Although it will not be unlawful for firms to ask for date of birth on application forms, they do need to consider why it is necessary. It is best practice to include it in their diversity monitoring form alongside other equality information instead.  Firms will need to be careful that other age-related factors have not been used, such as schooling or amount of postqualification experience, by using non age-based recruitment criteria.

Benefits

A ‘five-year exemption’ clause means that benefits based on a length of service requirement of five years or less can continue. Beyond that, length of service can be rewarded provided the employer can show an objective justification, for example, that there is an advantage from rewarding loyalty, encouraging motivation or recognising experience.  All employees, whatever their age, will be entitled to the same level of benefits, even if providing that benefit to one age group incurs a greater cost for the employer.  So if an employer chooses to allow employees to work beyond the retirement age of 65, the fact that a benefit such as permanent health cover becomes more expensive will not justify the employer in not providing that cover if they still provide it to younger employees.

Partnerships

Importantly, partnerships should not be offered, refused or terminated on the basis of length of service. Age and length of post-qualification experience should also be avoided – firms should use expertise, skills and competencies instead.  If your firm has lockstep arrangements for partnership progression, they should be moving towards a merit-based system.

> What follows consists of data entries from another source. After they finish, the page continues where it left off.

-- ==== Sys2Proof/Machine/Numeric.lean ====
section
/-! DEFINITION. Numbers (R39 to R53, R63 to R65): exact values, their rounding to FP32, BF16, FP16, DL8 and the
integers, FP32 arithmetic, and the correctly rounded functions. -/

namespace Sys2Proof.Machine

/-- An exact value: a NaN, signalling or not; an infinity; or (−1)^s × p ÷ q, with signed zeros. -/
inductive Num where
  | nan (sig : Bool)
  | inf (s : Bool)
  | fin (s : Bool) (p q : Nat)
  deriving DecidableEq, Repr

def Num.isNan : Num → Bool
  | .nan _ => true
  | _ => false
def Num.isSig : Num → Bool
  | .nan b => b
  | _ => false
def Num.isZero : Num → Bool
  | .fin _ p _ => p = 0
  | _ => false
def Num.sign : Num → Bool
  | .nan _ => false
  | .inf s => s
  | .fin s _ _ => s
def Num.neg : Num → Num
  | .nan b => .nan b
  | .inf s => .inf !s
  | .fin s p q => .fin (!s) p q

/-- `m` × 2^(`e` − `b`) as a fraction. -/
def scaled (s : Bool) (m e b : Nat) : Num := if b ≤ e then .fin s (m * 2 ^ (e - b)) 1 else .fin s m (2 ^ (b - e))

/-- An IEEE binary value with `eb` exponent and `mb` fraction bits (R39, R47). -/
def decodeBin (eb mb w : Nat) : Num :=
  let s := bit w (eb + mb)
  let x := bits w (eb + mb - 1) mb
  let m := w % 2 ^ mb
  if x = 2 ^ eb - 1 then (if m = 0 then .inf s else .nan (!bit m (mb - 1)))
  else scaled s (if x = 0 then m else m + 2 ^ mb) (if x = 0 then 1 else x) (2 ^ (eb - 1) - 1 + mb)

/-- The magnitude code of the value nearest to `p` ÷ `q` > 0, ties to even, and its flags (R39, R44, R47). -/
def roundMag (eb mb p q : Nat) : Nat × Flags :=
  let b := 2 ^ (eb - 1) - 2 + mb
  -- the exponent of the unit of least precision, counted from the smallest subnormal, `b` below 1
  let up := Nat.log2 p + b
  let dn := Nat.log2 q + mb
  let u0 := up - dn
  let u := if u0 ≠ 0 ∧ p * 2 ^ b < q * 2 ^ (u0 + mb) then u0 - 1 else u0
  let n := p * 2 ^ b
  let d := q * 2 ^ u
  let k := n / d
  let r := n % d
  let k1 := if d < 2 * r ∨ (2 * r = d ∧ k % 2 = 1) then k + 1 else k
  let code := u * 2 ^ mb + k1
  let top := (2 ^ eb - 1) * 2 ^ mb
  if top ≤ code then (top, roundFlags true true false) else (code, roundFlags (r ≠ 0) false (code < 2 ^ mb))

/-- A value in an IEEE binary format: the code and its flags; a NaN is the canonical one (R40, R47). -/
def encodeBin (eb mb : Nat) (x : Num) : Nat × Flags :=
  match x with
  | .nan _ => ((2 ^ eb - 1) * 2 ^ mb + 2 ^ (mb - 1), 0)
  | .inf s => (b2n s * 2 ^ (eb + mb) + (2 ^ eb - 1) * 2 ^ mb, 0)
  | .fin s p q =>
    if p = 0 then (b2n s * 2 ^ (eb + mb), 0)
    else let r := roundMag eb mb p q; (b2n s * 2 ^ (eb + mb) + r.1, r.2)

/-- The value of an FP32 word, and RNE32 (R39). -/
def f32 (w : Word) : Num := decodeBin 8 23 w.toNat
def rne32 (x : Num) : Word × Flags := let r := encodeBin 8 23 x; (BitVec.ofNat 32 r.1, r.2)

/-- The canonical NaN (R40). -/
def qnan : Word := 0x7FC00000

/-- A result word that raises NF where it is not finite. -/
def withNF (r : Word × Flags) : Word × Flags := (r.1, r.2 ||| nfOf r.1)

/-! ### Exact arithmetic -/

/-- A fraction as a signed numerator. -/
def sInt (s : Bool) (p : Nat) : Int := if s then -(p : Int) else p

/-- The exact sum of two finite values; a zero sum is +0 unless both are −0 (R108). -/
def addFin (s : Bool) (p q : Nat) (t : Bool) (u v : Nat) : Num :=
  let n := sInt s (p * v) + sInt t (u * q)
  .fin (if n = 0 then s && t && p = 0 && u = 0 else n < 0) n.natAbs (q * v)

/-- The exact sum of two values, and whether it is invalid (R108). -/
def Num.add (x y : Num) : Num × Bool :=
  match x, y with
  | .nan a, .nan b => (.nan false, a || b)
  | .nan a, _ => (.nan false, a)
  | _, .nan b => (.nan false, b)
  | .inf a, .inf b => if a = b then (.inf a, false) else (.nan false, true)
  | .inf a, _ => (.inf a, false)
  | _, .inf b => (.inf b, false)
  | .fin s p q, .fin t u v => (addFin s p q t u v, false)

/-- The exact product, and whether it is invalid (R108). -/
def Num.mul (x y : Num) : Num × Bool :=
  match x, y with
  | .nan a, .nan b => (.nan false, a || b)
  | .nan a, _ => (.nan false, a)
  | _, .nan b => (.nan false, b)
  | .inf a, .inf b => (.inf (a != b), false)
  | .inf a, .fin t u _ => if u = 0 then (.nan false, true) else (.inf (a != t), false)
  | .fin s p _, .inf b => if p = 0 then (.nan false, true) else (.inf (s != b), false)
  | .fin s p q, .fin t u v => (.fin (s != t) (p * u) (q * v), false)

/-- Rounds an exact result to FP32 and raises NV where it was invalid. -/
def finish32 (r : Num × Bool) : Word × Flags := let w := rne32 r.1; (w.1, w.2 ||| flagIf r.2 fNV)

/-- FP32 sum, difference and product (R108). -/
def addF (a b : Word) : Word × Flags := finish32 ((f32 a).add (f32 b))
def subF (a b : Word) : Word × Flags := finish32 ((f32 a).add (f32 b).neg)
def mulF (a b : Word) : Word × Flags := finish32 ((f32 a).mul (f32 b))

/-- The fused forms: `x` × `y` + `z`, rounded once (R109). -/
def fmaN (x y z : Num) : Word × Flags :=
  let p := x.mul y
  let r := p.1.add z
  finish32 (r.1, p.2 || r.2)

/-- FP32 quotient (R110). -/
def divF (a b : Word) : Word × Flags :=
  match f32 a, f32 b with
  | .nan x, .nan y => (qnan, flagIf (x || y) fNV)
  | .nan x, _ => (qnan, flagIf x fNV)
  | _, .nan y => (qnan, flagIf y fNV)
  | .inf _, .inf _ => (qnan, fNV)
  | .inf s, .fin t _ _ => rne32 (.inf (s != t))
  | .fin s _ _, .inf t => rne32 (.fin (s != t) 0 1)
  | .fin s p q, .fin t u v =>
    if u = 0 then (if p = 0 then (qnan, fNV) else ((rne32 (.inf (s != t))).1, fDZ))
    else rne32 (.fin (s != t) (p * v) (q * u))

/-- The integer square root, by the bits of the root from bit `n − 1` down. -/
def isqrt (x : Nat) : Nat → Nat → Nat
  | 0, r => r
  | n + 1, r => let c := r + 2 ^ n; isqrt x n (if c * c ≤ x then c else r)

/-- √(p ÷ q) × 2^`k`, rounded down, and whether it is exact. -/
def rootScaled (p q k : Nat) : Nat × Bool :=
  let x := p * 2 ^ (2 * k) / q
  let r := isqrt x (Nat.log2 x / 2 + 1) 0
  (r, r * r * q = p * 2 ^ (2 * k))

/-- A value known to lie at or just above `r` ÷ 2^`k`: where it is not exact, half a unit stands for the rest, which is
enough to round it when `r` has more digits than the format. -/
def sticky (s : Bool) (r k : Nat) (exact : Bool) : Num :=
  .fin s (2 * r + b2n (!exact)) (2 ^ (k + 1))

/-- Square root (R110). -/
def sqrtF (a : Word) : Word × Flags :=
  match f32 a with
  | .nan x => (qnan, flagIf x fNV)
  | .inf true => (qnan, fNV)
  | .inf false => rne32 (.inf false)
  | .fin s p q =>
    if p = 0 then rne32 (.fin s 0 1)
    else if s then (qnan, fNV)
    else let r := rootScaled p q 128; rne32 (sticky false r.1 128 r.2)

/-- Reciprocal square root (R110). -/
def rsqrtF (a : Word) : Word × Flags :=
  match f32 a with
  | .nan x => (qnan, flagIf x fNV)
  | .inf true => (qnan, fNV)
  | .inf false => rne32 (.fin false 0 1)
  | .fin s p q =>
    if p = 0 then ((rne32 (.inf s)).1, fDZ)
    else if s then (qnan, fNV)
    else let r := rootScaled q p 128; rne32 (sticky false r.1 128 r.2)

/-- Reciprocal (R110). -/
def rcpF (a : Word) : Word × Flags :=
  match f32 a with
  | .nan x => (qnan, flagIf x fNV)
  | .inf s => rne32 (.fin s 0 1)
  | .fin s p q => if p = 0 then ((rne32 (.inf s)).1, fDZ) else rne32 (.fin s q p)

/-- 2^(f ÷ 2^`n`) × 2^128 rounded down within 2^−100, for 0 ≤ f < 2^n: the product of the roots 2^(2^−i) over the set
bits of `f` from the top, where `c` is the root for the next bit. -/
def exp2Frac (f : Nat) : Nat → Nat → Nat → Nat
  | 0, _, acc => acc
  | n + 1, c, acc =>
    exp2Frac f n (isqrt (c * 2 ^ 128) 129 0) (if bit f n then acc * c / 2 ^ 128 else acc)

/-- √2 × 2^128, rounded down. -/
def root2 : Nat := isqrt (2 * 2 ^ 256) 129 0

/-- 2^a (R110). For |a| < 2^−26 the result rounds to 1; elsewhere the fraction has at most 49 bits, and 100 bits of the
result decide its rounding (log entry 11). -/
def exp2F (a : Word) : Word × Flags :=
  match f32 a with
  | .nan x => (qnan, flagIf x fNV)
  | .inf s => if s then (0, 0) else rne32 (.inf false)
  | .fin s p q =>
    if p = 0 then (0x3F800000, 0)
    else if p * 2 ^ 26 < q then (0x3F800000, fNX)
    else if 256 * q ≤ p then (if s then (0, fUF ||| fNX) else ((rne32 (.inf false)).1, fOF ||| fNX))
    else
      -- x = n + f ÷ 2^49 with 0 ≤ f < 2^49, counted from −512
      let x := ((512 : Int) * 2 ^ 49 + sInt s (p * 2 ^ 49 / q)).toNat
      let n := x / 2 ^ 49
      let f := x % 2 ^ 49
      let r := exp2Frac f 49 root2 (2 ^ 128)
      let v := 2 * r + b2n (f ≠ 0)
      if 512 ≤ n then rne32 (.fin false (v * 2 ^ (n - 512)) (2 ^ 129)) else rne32 (.fin false v (2 ^ (129 + (512 - n))))

/-- The first `n` binary digits of log2 of `y` ÷ 2^512, for 1 ≤ y ÷ 2^512 < 2. -/
def log2Frac : Nat → Nat → Nat → Nat
  | 0, _, acc => acc
  | n + 1, y, acc =>
    let z := y * y / 2 ^ 512
    if 2 ^ 513 ≤ z then log2Frac n (z / 2) (2 * acc + 1) else log2Frac n z (2 * acc)

/-- log2 a (R110). 128 digits of the fraction decide the rounding (log entry 11). -/
def log2F (a : Word) : Word × Flags :=
  match f32 a with
  | .nan x => (qnan, flagIf x fNV)
  | .inf s => if s then (qnan, fNV) else rne32 (.inf false)
  | .fin s p q =>
    if p = 0 then (0xFF800000, fDZ)
    else if s then (qnan, fNV)
    else
      -- p ÷ q = m × 2^(e − 256), 1 ≤ m < 2
      let e := Nat.log2 (p * 2 ^ 256 / q)
      let y := p * 2 ^ 256 * 2 ^ 512 / (q * 2 ^ e)
      let f := log2Frac 128 y 0
      let v : Int := ((e : Int) - 256) * 2 ^ 129 + 2 * f + b2n (y ≠ 2 ^ 512)
      rne32 (.fin (v < 0) v.natAbs (2 ^ 129))

/-! ### Order -/

/-- A key that orders FP32 values with −0 below +0 (R41), and one in which the zeros are equal (R112). -/
def ordKey (w : Word) : Int := if w.getLsbD 31 then -((w.toNat % 2 ^ 31 : Nat) : Int) - 1 else (w.toNat % 2 ^ 31 : Nat)
def cmpKey (w : Word) : Int := if w.getLsbD 31 then -((w.toNat % 2 ^ 31 : Nat) : Int) else (w.toNat % 2 ^ 31 : Nat)

/-- Minimum and maximum (R41). -/
def minmaxF (big : Bool) (a b : Word) : Word × Flags :=
  let x := f32 a
  let y := f32 b
  if x.isNan || y.isNan then (qnan, flagIf (x.isSig || y.isSig) fNV)
  else (if decide (ordKey a ≤ ordKey b) != big then a else b, 0)

/-- The compares of R112: equal, unequal, less, less or equal, unordered; with their flags. -/
def compareF (k : Nat) (a b : Word) : Bool × Flags :=
  let x := f32 a
  let y := f32 b
  let un := x.isNan || y.isNan
  let nv := flagIf (x.isSig || y.isSig || (un && (k = 2 || k = 3))) fNV
  (match k with
    | 0 => !un && cmpKey a = cmpKey b
    | 1 => un || cmpKey a ≠ cmpKey b
    | 2 => !un && cmpKey a < cmpKey b
    | 3 => !un && cmpKey a ≤ cmpKey b
    | _ => un, nv)

/-! ### Integers -/

/-- `p` ÷ `q` rounded to an integer, to nearest with ties to even or toward zero, and whether it was inexact. -/
def roundInt (trunc : Bool) (p q : Nat) : Nat × Bool :=
  let k := p / q
  let r := p % q
  (if !trunc ∧ (q < 2 * r ∨ (2 * r = q ∧ k % 2 = 1)) then k + 1 else k, r ≠ 0)

/-- A value as an `n`-bit integer, clamped (R49). -/
def toInt (n : Nat) (trunc : Bool) (x : Num) : Nat × Flags :=
  match x with
  | .nan _ => (0, fNV)
  | .inf s => (if s then 2 ^ (n - 1) else 2 ^ (n - 1) - 1, fNV)
  | .fin s p q =>
    let r := roundInt trunc p q
    let k := sInt s r.1
    if k < -(2 ^ (n - 1) : Int) then (2 ^ (n - 1), fNV)
    else if (2 ^ (n - 1) : Int) ≤ k then (2 ^ (n - 1) - 1, fNV)
    else (wrapInt k n, flagIf r.2 fNX)

/-- Rounding to an integral FP32 value; the sign of a zero result is kept (R111). -/
def integralF (trunc : Bool) (a : Word) : Word × Flags :=
  match f32 a with
  | .nan x => (qnan, flagIf x fNV)
  | .inf _ => (a, 0)
  | .fin s p q => ((rne32 (.fin s (roundInt trunc p q).1 1)).1, 0)

/-- An integer as an exact value. -/
def ofInt (k : Int) : Num := .fin (k < 0) k.natAbs 1

/-! ### DL8 (R50 to R53) -/

/-- The denominator under which every DL8 magnitude is an integer. -/
def dl8Den : Nat := 320000000

/-- DL8VAL of a magnitude code, times the denominator (R50). -/
def dl8Mag (p : Nat) : Nat :=
  if p = 0 then 0
  else
    let q := Nat.log2 p
    let n0 := 6 - q
    if n0 = 6 then 32
    else
      let w := 5 - n0
      let f := p % 2 ^ w
      let e7 := if bit p (q - 1) then n0 + 7 else 6 - n0
      10 ^ e7 * (32 + 9 * f * 2 ^ (5 - w))

/-- The value of a DL8 code (R50). -/
def dl8 (c : Nat) : Num :=
  let s := bit c 7
  let p := c % 128
  if p = 0 then (if s then .nan false else .fin false 0 1) else .fin s (dl8Mag p) dl8Den

/-- How far a magnitude code lies from `p` ÷ `q`, times both denominators. -/
def dl8Dist (p q c : Nat) : Nat := ((p * dl8Den : Nat) - (dl8Mag c * q : Nat) : Int).natAbs

/-- The nearest magnitude code among those from `c` on; a tie goes to the even code, or of two odd ones to the larger
magnitude (R53). -/
def dl8Near (p q : Nat) : Nat → Nat → Nat → Nat
  | 0, _, best => best
  | n + 1, c, best =>
    let d := dl8Dist p q c
    let b := dl8Dist p q best
    let better := d < b || (d = b && (if c % 2 = 0 then true else if best % 2 = 0 then false else dl8Mag best < dl8Mag c))
    dl8Near p q n (c + 1) (if better then c else best)

/-- RNEDL8 (R53). -/
def rneDl8 (x : Num) : Nat × Flags :=
  match x with
  | .nan _ | .inf _ => (0x80, fNV)
  | .fin s p q =>
    if 100000 * q < p then (b2n s * 128 + 3, fOF ||| fNX)
    else
      let c := dl8Near p q 127 1 0
      if c = 0 then (0, flagIf (p ≠ 0) (fUF ||| fNX))
      else (b2n s * 128 + c, flagIf (dl8Mag c * q ≠ p * dl8Den) fNX)

/-! ### Formats and scales (R56, R63 to R65) -/

/-- Element width in bits of a format code that holds numbers, compressed or dense; 0 for RAW, META and invalid codes
(R56). -/
def fmtWidth (f : Nat) : Nat :=
  match f with
  | 0x01 | 0x02 | 0x11 | 0x12 | 0x21 | 0x22 => 8
  | 0x03 | 0x04 | 0x13 | 0x14 | 0x23 | 0x24 => 16
  | 0x05 | 0x06 => 32
  | _ => 0

/-- Whether a format code is valid (R56). -/
def fmtValid (f : Nat) : Bool := f = 0 || f = 0x30 || fmtWidth f ≠ 0

/-- Whether a format is compressed: 2 for 2:4, 4 for 4:8, 0 for dense. -/
def fmtKeep (f : Nat) : Nat := if fmtWidth f = 0 then 0 else f / 16 * 2

/-- The value of an element by the base of its format (R40, R47, R48, R50). -/
def elemVal (f e : Nat) : Num :=
  match f % 16 with
  | 1 => dl8 e
  | 2 => ofInt (sextNat e 8)
  | 3 => decodeBin 8 7 e
  | 4 => decodeBin 5 10 e
  | 5 => decodeBin 8 23 e
  | _ => ofInt (sextNat e 32)

/-- Value times scale, and whether it is invalid (R65). A NaN value is not itself invalid here. -/
def scaleMul (x : Num) (w : Word) : Num × Bool :=
  let k := f32 w
  if x.isZero then (x, false)
  else
    match x with
    | .nan _ => (.nan false, k.isSig)
    | _ => x.mul k

/-- Scaled decode to FP32 (R63). -/
def scaledDecode (f e : Nat) (w : Word) : Word × Flags := finish32 (scaleMul (elemVal f e) w)

/-- CONV to the base of a format, from an exact value: the element and its flags (R64). -/
def convTo (f : Nat) (x : Num) : Nat × Flags :=
  match f % 16 with
  | 1 => rneDl8 x
  | 2 => toInt 8 false x
  | 3 => encodeBin 8 7 x
  | 4 => encodeBin 5 10 x
  | 5 => encodeBin 8 23 x
  | _ => toInt 32 false x

/-- Scaled encode of an FP32 register lane (R40, R64, R65). -/
def scaledEncode (f : Nat) (a w : Word) : Nat × Flags :=
  let x := f32 a
  let r := scaleMul x w
  let c := convTo f r.1
  (c.1, c.2 ||| flagIf (r.2 || x.isSig) fNV)

/-- An entry of a scale table; an entry not listed is 1.0 (R62). -/
def scaleAt (t : List Word) (i : Nat) : Word := lget 0x3F800000 t i

/-! ### Trees (R46) -/

/-- Neighbouring pairs combined. -/
def pairs (f : Word → Word → Word × Flags) : List (Word × Flags) → List (Word × Flags)
  | a :: b :: l => let r := f a.1 b.1; (r.1, r.2 ||| a.2 ||| b.2) :: pairs f l
  | l => l

/-- The tree of R46 over 2^`n` values. -/
def tree (f : Word → Word → Word × Flags) : Nat → List (Word × Flags) → Word × Flags
  | 0, l => l.headD (0, 0)
  | n + 1, l => tree f n (pairs f l)

end Sys2Proof.Machine
end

This addresses the problem of older, underperforming partners who refuse to retire and who might be able to make a claim if an attempt were made to remove them purely on the basis of age. 

Retirement

Under the new regulations the national default retirement age is 65. Compulsory retirement before 65 is unlawful, unless the employer can show that there is a legitimate business reason for it.  In addition, the employee has the right to request to work beyond 65, and the employer must inform the employee of this right. If a request is made, the employer must consider it. Having considered it, the employer is free to decide whether to grant it or not.  Criteria for extending the retirement age beyond 65 will need to be consistent to avoid  accusations that retirement is used selectively as a tool for dismissal.

Instructing Counsel

As with other anti-discrimination legislation, the age regulations contain provisions which make it unlawful to discriminate against a barrister or advocate in relation to the ‘giving, withholding or acceptance of instructions’ or to subject a barrister to detriment or harassment.  In practice this means that firms should instruct counsel on the basis of skill and capability, and not on age or length of call. If a client specifically requests a barrister of a particular age or length of call, then firms must not agree unless there are justifiable reasons for doing so.  If the client will not withdraw that part of their instructions, the firm should cease representing that client.